• The task
Find the string "again" in the data, and copy out each line that has it.

• Exercise data
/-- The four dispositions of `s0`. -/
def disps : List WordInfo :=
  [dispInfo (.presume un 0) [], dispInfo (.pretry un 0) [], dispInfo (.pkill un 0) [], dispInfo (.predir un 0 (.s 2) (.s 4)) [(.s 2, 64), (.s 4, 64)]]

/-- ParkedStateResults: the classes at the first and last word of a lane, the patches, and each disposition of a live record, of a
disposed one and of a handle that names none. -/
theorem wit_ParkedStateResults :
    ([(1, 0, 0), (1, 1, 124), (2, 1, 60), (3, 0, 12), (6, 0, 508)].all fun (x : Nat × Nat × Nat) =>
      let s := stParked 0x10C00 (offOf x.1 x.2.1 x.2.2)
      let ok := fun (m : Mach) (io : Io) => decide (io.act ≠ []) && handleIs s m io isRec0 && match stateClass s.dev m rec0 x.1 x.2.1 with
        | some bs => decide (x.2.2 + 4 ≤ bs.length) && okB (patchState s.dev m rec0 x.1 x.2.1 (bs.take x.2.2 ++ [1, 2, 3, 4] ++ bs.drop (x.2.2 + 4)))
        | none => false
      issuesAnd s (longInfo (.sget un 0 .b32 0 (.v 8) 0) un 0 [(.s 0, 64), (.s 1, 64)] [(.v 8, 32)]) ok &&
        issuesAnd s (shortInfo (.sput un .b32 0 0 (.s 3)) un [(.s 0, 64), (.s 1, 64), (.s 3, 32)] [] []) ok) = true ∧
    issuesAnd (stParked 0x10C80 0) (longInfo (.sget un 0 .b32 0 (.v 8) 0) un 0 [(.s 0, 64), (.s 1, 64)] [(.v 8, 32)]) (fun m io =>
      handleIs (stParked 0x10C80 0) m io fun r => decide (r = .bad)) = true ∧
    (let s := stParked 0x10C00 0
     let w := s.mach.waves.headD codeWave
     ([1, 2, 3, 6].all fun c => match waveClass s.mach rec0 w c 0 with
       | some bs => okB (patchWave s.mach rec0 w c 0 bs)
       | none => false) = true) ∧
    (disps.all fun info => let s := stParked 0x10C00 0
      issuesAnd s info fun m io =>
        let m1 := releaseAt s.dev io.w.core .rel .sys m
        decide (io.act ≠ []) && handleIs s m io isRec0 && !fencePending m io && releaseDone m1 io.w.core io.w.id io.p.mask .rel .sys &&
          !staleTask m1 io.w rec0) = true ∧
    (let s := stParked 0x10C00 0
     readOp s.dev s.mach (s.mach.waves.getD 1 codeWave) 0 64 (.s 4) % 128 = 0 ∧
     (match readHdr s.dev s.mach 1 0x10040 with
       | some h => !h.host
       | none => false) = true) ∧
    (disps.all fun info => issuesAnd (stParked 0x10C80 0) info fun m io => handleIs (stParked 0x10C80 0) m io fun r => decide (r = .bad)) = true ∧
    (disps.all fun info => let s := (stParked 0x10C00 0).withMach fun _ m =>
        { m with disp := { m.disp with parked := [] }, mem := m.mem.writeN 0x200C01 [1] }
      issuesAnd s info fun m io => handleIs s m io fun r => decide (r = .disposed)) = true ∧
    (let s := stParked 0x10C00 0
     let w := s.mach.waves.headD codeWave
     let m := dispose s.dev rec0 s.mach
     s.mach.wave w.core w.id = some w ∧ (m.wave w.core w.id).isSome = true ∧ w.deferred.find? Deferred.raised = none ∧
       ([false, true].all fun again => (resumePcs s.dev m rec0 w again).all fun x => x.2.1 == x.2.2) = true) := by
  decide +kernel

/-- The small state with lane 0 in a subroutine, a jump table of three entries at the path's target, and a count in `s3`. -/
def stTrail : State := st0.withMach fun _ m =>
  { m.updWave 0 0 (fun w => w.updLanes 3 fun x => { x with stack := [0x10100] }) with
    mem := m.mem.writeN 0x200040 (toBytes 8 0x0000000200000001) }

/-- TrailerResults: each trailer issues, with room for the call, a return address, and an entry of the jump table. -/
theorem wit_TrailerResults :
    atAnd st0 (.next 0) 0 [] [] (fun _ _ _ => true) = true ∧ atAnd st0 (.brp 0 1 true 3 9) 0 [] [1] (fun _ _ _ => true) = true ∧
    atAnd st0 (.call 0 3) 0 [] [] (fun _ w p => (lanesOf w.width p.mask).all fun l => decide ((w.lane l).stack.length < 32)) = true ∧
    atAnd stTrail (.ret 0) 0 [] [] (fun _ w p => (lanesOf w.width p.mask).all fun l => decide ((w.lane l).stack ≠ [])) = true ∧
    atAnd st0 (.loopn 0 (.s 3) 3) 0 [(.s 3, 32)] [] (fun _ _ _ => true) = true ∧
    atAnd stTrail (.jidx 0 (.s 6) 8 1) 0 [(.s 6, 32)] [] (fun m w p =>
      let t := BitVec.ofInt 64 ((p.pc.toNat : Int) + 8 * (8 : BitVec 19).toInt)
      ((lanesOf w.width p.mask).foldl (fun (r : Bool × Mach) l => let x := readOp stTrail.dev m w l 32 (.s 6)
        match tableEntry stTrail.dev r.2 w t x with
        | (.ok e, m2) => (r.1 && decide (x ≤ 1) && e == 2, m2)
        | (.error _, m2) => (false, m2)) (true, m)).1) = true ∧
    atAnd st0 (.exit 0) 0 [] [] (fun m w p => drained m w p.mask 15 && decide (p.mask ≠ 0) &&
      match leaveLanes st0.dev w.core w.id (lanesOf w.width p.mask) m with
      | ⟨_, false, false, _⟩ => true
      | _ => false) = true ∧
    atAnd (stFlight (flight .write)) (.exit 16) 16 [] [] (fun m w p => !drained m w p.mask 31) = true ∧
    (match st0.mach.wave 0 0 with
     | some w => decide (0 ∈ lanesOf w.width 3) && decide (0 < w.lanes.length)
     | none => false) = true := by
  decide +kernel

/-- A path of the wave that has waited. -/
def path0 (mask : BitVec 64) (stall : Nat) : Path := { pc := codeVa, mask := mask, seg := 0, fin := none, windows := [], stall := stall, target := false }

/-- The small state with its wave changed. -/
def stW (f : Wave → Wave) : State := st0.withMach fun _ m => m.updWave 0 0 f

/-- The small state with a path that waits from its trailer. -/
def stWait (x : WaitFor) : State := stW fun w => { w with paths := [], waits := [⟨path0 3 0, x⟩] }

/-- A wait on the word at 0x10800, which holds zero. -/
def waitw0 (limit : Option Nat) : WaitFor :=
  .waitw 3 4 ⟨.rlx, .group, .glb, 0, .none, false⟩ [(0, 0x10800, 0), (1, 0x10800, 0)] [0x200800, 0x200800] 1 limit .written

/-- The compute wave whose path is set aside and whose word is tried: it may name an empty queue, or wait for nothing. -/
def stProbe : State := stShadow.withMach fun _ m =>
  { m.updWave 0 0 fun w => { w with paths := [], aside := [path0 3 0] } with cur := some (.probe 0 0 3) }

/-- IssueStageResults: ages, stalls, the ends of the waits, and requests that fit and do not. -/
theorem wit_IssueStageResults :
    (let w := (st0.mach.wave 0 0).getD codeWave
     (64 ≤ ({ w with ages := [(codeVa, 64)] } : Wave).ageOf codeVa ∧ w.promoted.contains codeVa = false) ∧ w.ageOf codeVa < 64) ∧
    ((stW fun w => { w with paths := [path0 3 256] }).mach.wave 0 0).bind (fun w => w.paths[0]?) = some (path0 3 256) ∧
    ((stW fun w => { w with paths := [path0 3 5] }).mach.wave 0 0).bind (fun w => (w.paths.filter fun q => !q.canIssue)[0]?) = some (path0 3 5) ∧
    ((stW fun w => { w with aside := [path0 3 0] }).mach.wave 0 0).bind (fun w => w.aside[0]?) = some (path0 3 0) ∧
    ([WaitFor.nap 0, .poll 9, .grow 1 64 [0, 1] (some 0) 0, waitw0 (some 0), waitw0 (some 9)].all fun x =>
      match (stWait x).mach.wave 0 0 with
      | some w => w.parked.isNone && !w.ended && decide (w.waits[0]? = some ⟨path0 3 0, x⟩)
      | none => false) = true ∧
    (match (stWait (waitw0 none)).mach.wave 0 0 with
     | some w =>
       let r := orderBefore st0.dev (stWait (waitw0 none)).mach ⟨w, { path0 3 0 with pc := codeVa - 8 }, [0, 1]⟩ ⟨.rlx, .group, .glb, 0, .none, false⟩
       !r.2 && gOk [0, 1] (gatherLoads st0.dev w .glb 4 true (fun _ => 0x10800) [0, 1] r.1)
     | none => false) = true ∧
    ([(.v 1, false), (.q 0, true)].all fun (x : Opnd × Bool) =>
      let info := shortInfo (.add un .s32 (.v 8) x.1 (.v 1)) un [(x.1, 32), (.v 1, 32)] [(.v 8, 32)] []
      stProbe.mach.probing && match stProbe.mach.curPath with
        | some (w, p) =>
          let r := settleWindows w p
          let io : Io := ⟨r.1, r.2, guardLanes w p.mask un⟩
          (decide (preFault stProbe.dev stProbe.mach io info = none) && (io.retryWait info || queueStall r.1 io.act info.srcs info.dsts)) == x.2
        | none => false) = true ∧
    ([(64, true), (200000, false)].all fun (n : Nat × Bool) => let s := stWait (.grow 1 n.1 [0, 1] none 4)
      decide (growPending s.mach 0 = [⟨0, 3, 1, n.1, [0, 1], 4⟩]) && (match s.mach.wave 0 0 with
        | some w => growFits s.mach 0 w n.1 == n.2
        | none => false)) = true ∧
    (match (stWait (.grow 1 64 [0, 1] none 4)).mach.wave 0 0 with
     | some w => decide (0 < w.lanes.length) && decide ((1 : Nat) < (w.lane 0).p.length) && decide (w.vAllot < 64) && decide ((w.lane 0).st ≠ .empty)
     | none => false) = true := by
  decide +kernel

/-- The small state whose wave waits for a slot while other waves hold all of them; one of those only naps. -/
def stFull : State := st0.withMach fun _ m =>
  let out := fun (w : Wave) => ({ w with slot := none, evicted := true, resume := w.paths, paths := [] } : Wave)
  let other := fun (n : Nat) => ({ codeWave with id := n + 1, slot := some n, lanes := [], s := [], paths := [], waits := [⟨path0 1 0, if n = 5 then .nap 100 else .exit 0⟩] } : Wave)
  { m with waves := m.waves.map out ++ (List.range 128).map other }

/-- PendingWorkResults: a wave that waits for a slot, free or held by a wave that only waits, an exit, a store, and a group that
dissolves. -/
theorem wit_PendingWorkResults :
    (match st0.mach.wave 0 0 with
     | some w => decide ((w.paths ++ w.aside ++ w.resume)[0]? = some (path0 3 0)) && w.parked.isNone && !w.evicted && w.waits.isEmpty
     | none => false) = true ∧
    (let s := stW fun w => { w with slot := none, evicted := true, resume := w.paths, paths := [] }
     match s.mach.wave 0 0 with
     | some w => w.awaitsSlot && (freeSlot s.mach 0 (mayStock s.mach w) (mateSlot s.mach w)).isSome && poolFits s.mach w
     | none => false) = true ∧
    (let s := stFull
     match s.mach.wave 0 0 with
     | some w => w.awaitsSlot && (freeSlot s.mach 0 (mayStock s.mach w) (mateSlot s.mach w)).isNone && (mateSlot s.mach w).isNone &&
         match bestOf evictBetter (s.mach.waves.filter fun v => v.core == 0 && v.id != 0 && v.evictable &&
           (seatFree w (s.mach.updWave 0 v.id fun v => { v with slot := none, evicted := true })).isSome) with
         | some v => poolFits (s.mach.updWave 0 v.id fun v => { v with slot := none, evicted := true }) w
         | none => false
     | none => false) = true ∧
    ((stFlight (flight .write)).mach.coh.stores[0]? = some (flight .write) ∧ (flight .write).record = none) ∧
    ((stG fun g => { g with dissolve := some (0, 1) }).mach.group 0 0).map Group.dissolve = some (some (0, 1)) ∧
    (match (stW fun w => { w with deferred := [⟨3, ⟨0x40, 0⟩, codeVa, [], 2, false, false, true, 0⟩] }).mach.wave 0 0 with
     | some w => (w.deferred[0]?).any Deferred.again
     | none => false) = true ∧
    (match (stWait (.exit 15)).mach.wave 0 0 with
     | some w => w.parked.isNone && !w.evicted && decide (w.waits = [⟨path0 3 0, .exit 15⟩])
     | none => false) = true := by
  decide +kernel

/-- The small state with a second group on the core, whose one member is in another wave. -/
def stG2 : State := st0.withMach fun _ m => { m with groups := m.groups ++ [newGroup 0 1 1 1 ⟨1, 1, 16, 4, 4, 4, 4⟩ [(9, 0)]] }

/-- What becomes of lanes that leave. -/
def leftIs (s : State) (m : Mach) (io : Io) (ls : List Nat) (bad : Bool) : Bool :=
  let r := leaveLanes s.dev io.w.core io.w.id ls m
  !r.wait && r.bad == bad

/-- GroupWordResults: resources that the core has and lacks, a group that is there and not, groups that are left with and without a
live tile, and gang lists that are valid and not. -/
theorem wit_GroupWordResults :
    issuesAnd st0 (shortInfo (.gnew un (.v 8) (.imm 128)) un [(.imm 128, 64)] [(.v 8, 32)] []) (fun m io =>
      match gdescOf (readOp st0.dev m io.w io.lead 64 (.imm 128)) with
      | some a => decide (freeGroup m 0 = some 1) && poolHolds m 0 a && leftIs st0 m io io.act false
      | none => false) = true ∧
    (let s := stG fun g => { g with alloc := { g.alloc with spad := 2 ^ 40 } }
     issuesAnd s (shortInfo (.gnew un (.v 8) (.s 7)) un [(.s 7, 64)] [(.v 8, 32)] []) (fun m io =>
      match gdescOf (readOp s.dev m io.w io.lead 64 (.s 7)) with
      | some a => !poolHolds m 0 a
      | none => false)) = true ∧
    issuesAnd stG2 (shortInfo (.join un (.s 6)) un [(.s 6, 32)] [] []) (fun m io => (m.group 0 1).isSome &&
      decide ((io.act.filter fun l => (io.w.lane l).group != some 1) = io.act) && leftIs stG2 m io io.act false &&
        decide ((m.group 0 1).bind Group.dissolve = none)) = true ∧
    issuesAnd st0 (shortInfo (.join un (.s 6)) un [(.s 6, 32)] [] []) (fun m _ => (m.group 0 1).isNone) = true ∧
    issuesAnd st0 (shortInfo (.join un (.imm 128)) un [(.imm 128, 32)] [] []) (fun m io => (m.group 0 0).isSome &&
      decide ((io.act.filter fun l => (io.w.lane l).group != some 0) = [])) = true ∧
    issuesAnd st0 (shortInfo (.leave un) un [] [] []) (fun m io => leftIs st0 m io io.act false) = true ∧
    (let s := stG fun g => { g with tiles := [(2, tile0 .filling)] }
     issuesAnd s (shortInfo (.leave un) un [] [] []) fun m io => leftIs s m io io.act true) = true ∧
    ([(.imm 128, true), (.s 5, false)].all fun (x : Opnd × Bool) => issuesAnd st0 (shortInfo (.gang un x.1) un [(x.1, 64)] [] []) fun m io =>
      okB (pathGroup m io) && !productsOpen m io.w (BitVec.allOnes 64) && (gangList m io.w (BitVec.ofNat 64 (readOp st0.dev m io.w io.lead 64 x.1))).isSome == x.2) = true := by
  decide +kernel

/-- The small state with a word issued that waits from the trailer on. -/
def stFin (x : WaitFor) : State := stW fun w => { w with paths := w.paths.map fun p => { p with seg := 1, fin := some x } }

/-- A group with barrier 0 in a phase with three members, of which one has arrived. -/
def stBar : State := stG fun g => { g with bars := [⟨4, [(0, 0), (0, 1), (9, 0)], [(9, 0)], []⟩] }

• Answer space
       ([false, true].all fun again => (resumePcs s.dev m rec0 w again).all fun x => x.2.1 == x.2.2) = true) := by
     | some w => (w.deferred[0]?).any Deferred.again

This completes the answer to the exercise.